What to do when it's not your life that you hate but your philosophy of life.

Here’s a thought that may rock your world. Maybe it isn’t your life that you hate. Maybe it’s your life philosophy.

Your what?

Your life philosophy is made up of the rules you live by, your understanding of who you are, why you’re here, and what you’re supposed to be doing here. It’s made up of your convictions, your vision of what’s right and what’s wrong, and the other bits and pieces that you’ve probably never stopped to articulate and maybe don’t even know.

If that’s what’s not working for you, then you may be hating your own rules and your own regulations and not your life. And that’s great news!

That’s a huge distinction and should give you a ton of hope. If you hate life, well, life is life. But if what you are actually hating is how you’ve put life together, well, that you can change. You can change that! You can unravel your belief system and create a new belief system that feels truer to you and that serves you better.

Consider the following example. I write a lot about authoritarian wounding in the family and get emails every day from readers who hate their father or their mother (or some other family member, like a sibling).

Say that you hate your father. That’s one thing. But let’s say that you also feel obliged to love and honor your father, who is a tyrant and a bully. That’s another thing and a very different thing. That’s a belief that you’re holding and that you could change.

If you change your mind that you are obliged to love and honor him, you’ve changed your belief system. You haven’t done a single thing to change “life itself” but you’ve done an enormous thing to your philosophy of life. You’ve altered a basic premise. Instead of believing “I should honor my father,” you now believe “I don’t need to honor bullies.”

You may hate life a lot less if you change your philosophy of life so that it serves you. You don’t have to honor bullies. That rule isn’t written anywhere. If it’s only written “in your head,” you can erase it. Think about that.

Or, say, you’ve been trained to listen to others and you really want to listen to yourself. Right now, you may be hating your own rule, that you’re supposed to listen to others. It’s the rule that you are hating. So, get rid of that rule! If you get rid of that rule, you will get rid of the problem, the pain, and maybe what you’re experiencing as self-hatred. That is your job. Maybe you can’t change most of your circumstances. But you can change your philosophy of life. And you should!
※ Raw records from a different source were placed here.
/-- One receiver's gain and chip counts of a delivered train (R272, R284). -/
def State.noteCol (s : State) (b : Nat) (count : Bool) (r : ColRx) : State :=
  let n := r.col.val
  let s := if r.second.isSome then s.noteColl b n else s
  if ¬ r.acquired then s.bump Fld.VLQ_CNT_COUNT (b / 16) 1 else
  let s := s.noteGain b n r.gain
  if count ∧ ¬ (s.bund b).erased.contains (Store.get (s.bund b).serves n n) then
    s.modBund b fun x => { x with
      nc := Store.set x.nc n 0 (Store.get x.nc n 0 + r.nc)
      nd := Store.set x.nd n 0 (Store.get x.nd n 0 + r.nd) }
  else s

/-- A column's edge votes: at the threshold one PH step is staged for the next tick, at most one a tick; a step past 0 or 15 raises VL_TRIM_LIMIT and sets a retune pending (R278, R279). -/
def State.noteVote (s : State) (b : Nat) (rt : Bool) (r : ColRx) : State :=
  let n := r.col.val
  if ¬ r.acquired then s.bump Fld.VLQ_CNT_COUNT (b / 16) 7 else
  let lim := s.fld Fld.VLQ_CAL_CFG_VOTE (b / 16) / (if rt then 4 else 1)
  let v := Store.get (s.bund b).vote n 0 + r.vote
  if v.natAbs < lim ∨ v = 0 ∨ s.flag Fld.VLQ_CTL_PH_FREEZE (b / 16) then
    s.modBund b fun x => { x with vote := Store.set x.vote n 0 v }
  else
    let s := s.modBund b fun x => { x with vote := Store.set x.vote n 0 0 }
    let ph := s.col Fld.VLQ_COL_PH b n
    let up : Bool := v > 0
    if (up ∧ ph = 15) ∨ (¬ up ∧ ph = 0) then (s.raise .vlTrimLimit (b / 16) (vlDetail b n)).setRetune b
    else if (Store.find (s.bund b).ph n).isSome ∧ ¬ rt then s
    else
      let s := s.modBund b fun x => { x with ph := Store.put x.ph n (if up then ph + 1 else ph - 1) }
      s.bump Fld.VLQ_CNT_COUNT (b / 16) 8

/-- Where a retune entry found chip 0: DLY moves by up to 4 chips at the next tick, or the path is trained (R279). -/
def State.noteLand (s : State) (b : Nat) (r : ColRx) : State :=
  if ¬ r.acquired ∨ r.land = 0 ∨ r.land.natAbs > 4 then s else
  let n := r.col.val
  let d := ((s.col Fld.VLQ_COL_DLY b n : Nat) : Int) - r.land
  s.modBund b fun x => { x with dly := Store.put x.dly n d.toNat }

/-- What a column of a train's set found; one that is not listed did not acquire the train (R261). -/
def RdArrival.colAt (x : RdArrival) (n : Fin 64) : ColRx := (x.cols.find? fun r => r.col = n).getD { col := n, acquired := false }

/-- The columns of a train's set: those of the calibration entry, or the physical columns that carry C0 to C55 (R276, R289, R305). -/
def State.rxSet (s : State) (b : Nat) (x : RdArrival) : List ColRx :=
  let ns := if x.cal then (s.bund b).calSent else (List.range 56).map (s.server b)
  ns.map fun n => x.colAt (Fin.ofNat 64 n)

/-- What becomes of a train (R261, R264, R265). -/
inductive Arrival where
  | missed | captured | collided | delivered
deriving DecidableEq, Repr

/-- The chip of a second arrival that at least half of the acquired columns detect within the same 8 chips (R264). -/
def secondAt (acq : List ColRx) : Option Nat :=
  (acq.filterMap (·.second)).find? fun k =>
    2 * (acq.filter fun r => r.second.any fun j => k ≤ j && j < k + 8).length ≥ acq.length

/-- The outcome of a train whose columns found cols: not delivered without sync on any; a second arrival before the body captures the receiver, one in the body marks the train collided, as a majority of faded columns does (R261, R264, R265). -/
def arrivalOf (cols : List ColRx) : Arrival :=
  let acq := cols.filter (·.acquired)
  if acq.isEmpty then .missed
  else match secondAt acq with
  | some k => if k < 80 then .captured else .collided
  | none => if 2 * (acq.filter (·.faded)).length > acq.length then .collided else .delivered

/-- A calibration exchange ends with its downward train (R276 to R279). -/
def State.calDelivered (s : State) (b : Nat) (x : RdArrival) : State :=
  if ¬ (s.bund b).exch then s.stale b else
  let rt := (s.bund b).isRetune
  let cols := s.rxSet b x
  let s := s.modBund b fun y => { y with exch := false
                                         retune := if rt then y.retune - 1 else y.retune
                                         plan := if rt then y.plan else (y.plan + 1) % 8 }
  let s := s.modChan b fun y => { y with ccal := none }
  let s := cols.foldl (fun s r => (s.noteCol b true r).noteVote b rt r) s
  if ¬ rt then s else
  let s := cols.foldl (fun s r => s.noteLand b r) s
  let s := if (s.bund b).retune = 0 then
      let s := (s.bump Fld.VLQ_CNT_COUNT (b / 16) 9).modBund b fun y => { y with isRetune := false, good := [], nc := [], nd := [], win := 0 }
      let more := (List.range 16).any fun i => (s.bund (b / 16 * 16 + i)).retune > 0
      s.setFlag Fld.VLQ_STATUS_RETUNING more (b / 16)
    else s
  if cols.any fun r => r.acquired && r.land.natAbs > 4 then s.trainPath b else s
It is your business to craft a philosophy of life that makes sense to you and that serves you. You can’t entrust that task to anyone else and you can’t just buy any existing philosophy or religion hook, line, and sinker. No; it’s time to create your own updated philosophy of life, one that you create with wit and love.

If it turns out that what you hate is your philosophy of life and not your life, that is very big news, the biggest, really. I hope this excites you. And you don’t have to go searching for your new philosophy! It’s yours to create. You are the meaning-maker in your life and you get to craft a philosophy of life that you love rather than hate. I hope that you will do that.

My new book, Lighting the Way, invites you to create your own philosophy of life—and it gives you a road map.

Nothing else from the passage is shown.